EXERCISE GOAL: What is the count of lines below that include "Option"? Reply with nothing else.

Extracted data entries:
==================================================

-- ==== Sys2Proof/Safety.lean ====
section
/-! DEFINITION. What a state must satisfy, and what an operation keeps, in the terms the statements use. -/

namespace Sys2Proof.Machine

/-! ### The port -/

/-- The port takes a request: the part is not held in reset and the response buffer is EMPTY (R150, R160). -/
def State.portFree (s : State) : Prop := s.held = false ∧ s.buffer = .empty

/-- The state after a request of `n` bytes after its length byte that changes nothing but the answer: the summary status and a
fill byte for each of those bytes shifted out, and the response buffered (R150, R152). -/
def State.answeredWith (s : State) (n : Nat) (r : Result) (b : Body) : State :=
  { s with sdoStatus := s.summary, sdo := List.replicate n 0, buffer := .ready ⟨r, b⟩ }

/-- A request of `n` bytes after its length byte answered: the summary status and the fill shifted out, and the answer in the
buffer (R150, R152). -/
structure State.Answers (s u : State) (n : Nat) (r : Result) (b : Body) : Prop where
  status : u.sdoStatus = s.summary
  sdo : u.sdo = List.replicate n 0
  buffer : u.buffer = .ready ⟨r, b⟩

/-- OK, or CLAMPED where a number was stored at its limit (R155). -/
def okOr (clamped : Bool) : Result := if clamped then .clamped else .ok

/-! ### Requests as bytes (section 11.2) -/

/-- The bytes of an item write request after its length byte: the code, the group field and the fields of section 11.2. -/
def writeLengthOf : Edit → Nat
  | .create _ _ _ cues => 26 + 7 * cues.length
  | .update .. => 28
  | .move .. => 8
  | .retire .. => 6
  | .restore .. => 6
  | .cues _ _ cues => 7 + 7 * cues.length

end Sys2Proof.Machine

namespace Sys2Proof

open Sys2Proof.Machine

/-- The bytes of a write after its length byte: the code and the body of the request's size (section 11.2). -/
def Instr.writeLength : Instr → Nat
  | .itemCreate _ _ _ cues => 26 + 7 * cues.length
  | .itemUpdate .. => 28
  | .itemMove .. => 8
  | .itemRetire .. => 6
  | .itemRestore .. => 6
  | .itemCues _ _ cues => 7 + 7 * cues.length
  | .stagedEdit _ edit => writeLengthOf edit
  | .itemFind _ => 5
  | .rundownList .. => 5
  | .timeSet _ => 5
  | .routeTest .. => 5
  | .presenterSeed .. => 4
  | .itemRead _ => 3
  | .groupOpen .. => 3
  | .groupLaunch .. => 3
  | .trackHold .. => 3
  | .trackConfig .. => 14
  | .presenterConfig .. => 21
  | .routeWrite .. => 21
  | .channelConfig .. => 11
  | .partConfig .. => 18
  | .groupDiscard _ => 2
  | .groupRead _ => 2
  | .trackTake _ => 2
  | .trackSkip _ => 2
  | .trackRead _ => 2
  | .trackReset _ => 2
  | .presenterRead _ => 2
  | .routeRead _ => 2
  | .channelClear _ => 2
  | .channelRead _ => 2
  | .timeRead => 1
  | .eventRead => 1
  | .eventAckReset => 1
  | .partRead => 1
  | .partReset => 1
  | .unknownRequest _ bytes _ => bytes.length
  | _ => 0

/-- The command that a write of any bytes comes to: the request its bytes spell where they pass the framing checks, a read where the
length byte is 0 (R150, R151), and the write itself otherwise. Any other command is itself. -/
def Instr.spelled : Instr → Instr
  | .unknownRequest length bytes part =>
    if length = 0 then .readTransaction (.upTo (bytes.length + 1))
    else
      match framing length bytes part, bytes with
      | none, code :: body => (requestOf code.toNat body).getD (.unknownRequest length bytes part)
      | _, _ => .unknownRequest length bytes part
  | c => c

/-- The 20 bytes of an item field block (section 11.2). -/
def RawBlock.written (b : RawBlock) : List Byte :=
  beBytes 4 b.key ++ beBytes 1 b.kind ++ beBytes 1 b.flags ++ beBytes 1 b.presenter ++ beBytes 2 b.words ++ beBytes 3 b.planned ++
    beBytes 4 b.hardIn ++ beBytes 4 b.script

/-- The 7 bytes of a cue entry in a request (section 11.2). -/
def RawCue.written (c : RawCue) : List Byte := beBytes 1 c.phaseAction ++ beBytes 2 c.offset ++ beBytes 2 c.target ++ beBytes 2 c.param

/-- A cue count byte and the entries (section 11.2). -/
def cuesWritten (l : List RawCue) : List Byte := beBytes 1 l.length ++ (l.map RawCue.written).flatten

/-- The bytes of an item write request after its length byte, with its group field (section 11.2). -/
def Edit.written (group : Nat) : Edit → List Byte
  | .create track anchor block list =>
    0x01#8 :: (beBytes 1 group ++ beBytes 1 track ++ beBytes 2 anchor ++ block.written ++ cuesWritten list)
  | .update id revision fields block =>
    0x02#8 :: (beBytes 1 group ++ beBytes 2 id ++ beBytes 2 revision ++ beBytes 2 fields ++ block.written)
  | .move id revision anchor => 0x03#8 :: (beBytes 1 group ++ beBytes 2 id ++ beBytes 2 revision ++ beBytes 2 anchor)
  | .retire id revision => 0x04#8 :: (beBytes 1 group ++ beBytes 2 id ++ beBytes 2 revision)
  | .restore id revision => 0x05#8 :: (beBytes 1 group ++ beBytes 2 id ++ beBytes 2 revision)
  | .cues id revision list => 0x06#8 :: (beBytes 1 group ++ beBytes 2 id ++ beBytes 2 revision ++ cuesWritten list)

/-- The bytes of a request after its length byte; none for a command that carries no request, and for the five requests of settings,
whose layout no table gives. -/
def Instr.written : Instr → Option (List Byte)
  | .itemCreate track anchor block cues => some ((Edit.create track anchor block cues).written 0xFF)
  | .itemUpdate id revision fields block => some ((Edit.update id revision fields block).written 0xFF)
  | .itemMove id revision anchor => some ((Edit.move id revision anchor).written 0xFF)
  | .itemRetire id revision => some ((Edit.retire id revision).written 0xFF)
  | .itemRestore id revision => some ((Edit.restore id revision).written 0xFF)
  | .itemCues id revision cues => some ((Edit.cues id revision cues).written 0xFF)
  | .stagedEdit group edit => some (edit.written group)
  | .itemRead id => some (0x07#8 :: beBytes 2 id)
  | .itemFind key => some (0x08#8 :: beBytes 4 key)
  | .rundownList track start count => some (0x09#8 :: (beBytes 1 track ++ beBytes 2 start ++ beBytes 1 count))
  | .groupOpen group track => some (0x10#8 :: (beBytes 1 group ++ beBytes 1 track))
  | .groupLaunch group mode => some (0x11#8 :: (beBytes 1 group ++ beBytes 1 mode))
  | .groupDiscard group => some (0x12#8 :: beBytes 1 group)
  | .groupRead group => some (0x13#8 :: beBytes 1 group)
  | .trackTake track => some (0x20#8 :: beBytes 1 track)
  | .trackSkip track => some (0x21#8 :: beBytes 1 track)
  | .trackHold track value => some (0x22#8 :: (beBytes 1 track ++ beBytes 1 value))
  | .trackRead track => some (0x24#8 :: beBytes 1 track)
  | .trackReset track => some (0x25#8 :: beBytes 1 track)
  | .timeSet value => some (0x28#8 :: beBytes 4 value)
  | .timeRead => some [0x29#8]
  | .presenterSeed position rate => some (0x31#8 :: (beBytes 1 position ++ beBytes 2 rate))
  | .presenterRead position => some (0x32#8 :: beBytes 1 position)
  | .routeRead entry => some (0x39#8 :: beBytes 1 entry)
  | .routeTest target action track => some (0x3A#8 :: (beBytes 2 target ++ beBytes 1 action ++ beBytes 1 track))
  | .channelClear channel => some (0x41#8 :: beBytes 1 channel)
  | .channelRead channel => some (0x42#8 :: beBytes 1 channel)
  | .eventRead => some [0x50#8]
  | .eventAckReset => some [0x51#8]
  | .partRead => some [0x53#8]
  | .partReset => some [0x54#8]
  | _ => none

end Sys2Proof

namespace Sys2Proof.Machine

/-! ### The write requests as they arrive (R12) -/

/-- The number an anchor is given by: an item's ID, or FFFFh for the head (section 11.2). -/
def anchorCode (a : Option Slot) : Nat := (a.map Fin.val).getD 0xFFFF

/-- A cue entry with a phase or action code that section 11.2 does not define. -/
def cueFormBad (c : RawCue) : Prop := 3 ≤ c.phaseAction / 16 ∨ 6 ≤ c.phaseAction % 16

/-- An anchor that is neither a slot number nor FFFFh. -/
def anchorFormBad (a : Nat) : Prop := 512 ≤ a ∧ a ≠ 0xFFFF

/-- What step 1 of R12 refuses, request by request: a number out of its identifier range, a code that is not defined, a key of
0, a list longer than 16, and a field set that is empty or names no field (R12, R14, R163). -/
def editFormBad : Edit → Prop
  | .create track anchor block cues =>
    2 ≤ track ∨ anchorFormBad anchor ∨ block.key = 0 ∨ 5 ≤ block.kind ∨ 64 ≤ block.flags ∨
      (block.flags.testBit 3 = true ∧ 8 ≤ block.presenter) ∨ 16 < cues.length ∨ ∃ c ∈ cues, cueFormBad c
  | .update id _ fields block =>
    512 ≤ id ∨ fields = 0 ∨ 1024 ≤ fields ∨ 64 ≤ block.flags ∨ (fields.testBit 0 = true ∧ block.key = 0) ∨
      (fields.testBit 1 = true ∧ 5 ≤ block.kind) ∨
      (fields.testBit 3 = true ∧ block.flags.testBit 3 = true ∧ 8 ≤ block.presenter)
  | .move id _ anchor => 512 ≤ id ∨ anchorFormBad anchor
  | .retire id _ => 512 ≤ id
  | .restore id _ => 512 ≤ id
  | .cues id _ cues => 512 ≤ id ∨ 16 < cues.length ∨ ∃ c ∈ cues, cueFormBad c

/-- The item and the revision an edit carries; a CREATE carries none (R13 to R19). -/
def editNames : Edit → Option (Nat × Nat)
  | .create .. => none
  | .update id revision _ _ => some (id, revision)
  | .move id revision _ => some (id, revision)
  | .retire id revision => some (id, revision)
  | .restore id revision => some (id, revision)
  | .cues id revision _ => some (id, revision)

/-- The item is its track's ON_AIR item. -/
def State.airs (s : State) (i : Slot) : Prop := (s.track (s.slot i).track).onAir = some i

/-- A live item other than the one named holds the key (R8). -/
def State.keyTaken (s : State) (key : Nat) (named : Option Slot) : Prop :=
  ∃ j, (s.slot j).isLive = true ∧ (s.slot j).fields.key = BitVec.ofNat 32 key ∧ named ≠ some j

/-- A position names an item that is not live in the track, or names the item itself (R12 step 5). -/
def State.anchorBad (s : State) (t : Track) (named : Option Slot) (anchor : Nat) : Prop :=
  ∃ a : Slot, anchor = a.val ∧ ¬((s.slot a).isLive = true ∧ (s.slot a).track = t ∧ named ≠ some a)

/-- An anchor of a staged edit that is neither a live item of the group's track nor a slot the group has reserved, or that is the
named item itself (R27 step 7). -/
def State.stagedAnchorBad (s : State) (g : GroupNo) (named : Option Slot) (anchor : Nat) : Prop :=
  ∃ a : Slot, anchor = a.val ∧
    ¬(named ≠ some a ∧ (a ∈ (s.group g).reserved ∨ ((s.slot a).isLive = true ∧ (s.slot a).track = (s.group g).track)))

/-- The fields of an item as a field block gives those of them that a test names, and as they stood otherwise (R13, R14): words
and planned at the nearest limit of their range (R12). -/
structure Fields.GivenBy (given before : Fields) (b : RawBlock) (named : Nat → Bool) : Prop where
  key : given.key = if named 0 then BitVec.ofNat 32 b.key else before.key
  kind : if named 1 then kindOf b.kind = some given.kind else given.kind = before.kind
  floated : given.floated = if named 2 then b.flags.testBit 0 else before.floated
  presenter : given.presenter.map Fin.val =
    if named 3 then (if b.flags.testBit 3 then some b.presenter else none) else before.presenter.map Fin.val
  words : given.words = if named 4 then min b.words 4095 else before.words
  planned : given.planned = if named 5 then min b.planned 1048575 else before.planned
  timed : given.timed = if named 6 then b.flags.testBit 1 else before.timed
  auto : given.auto = if named 7 then b.flags.testBit 2 else before.auto
  hardIn : given.hardIn =
    if named 8 then (if b.flags.testBit 4 then some (BitVec.ofNat 32 b.hardIn) else none) else before.hardIn
  script : given.script =
    if named 9 then (if b.flags.testBit 5 then some (BitVec.ofNat 32 b.script) else none) else before.script

/-- A cue of a list is what the host gave: the codes of section 11.2, and the offset kept for START alone (R13). -/
structure CueSpec.GivenBy (q : CueSpec) (c : RawCue) : Prop where
  phase : phaseOf (c.phaseAction / 16) = some q.phase
  action : actionOf (c.phaseAction % 16) = some q.action
  offset : q.offset = if q.phase = .start then c.offset else 0
  target : q.target = BitVec.ofNat 16 c.target
  param : q.param = BitVec.ofNat 16 c.param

==================================================

EXERCISE ANSWER: 6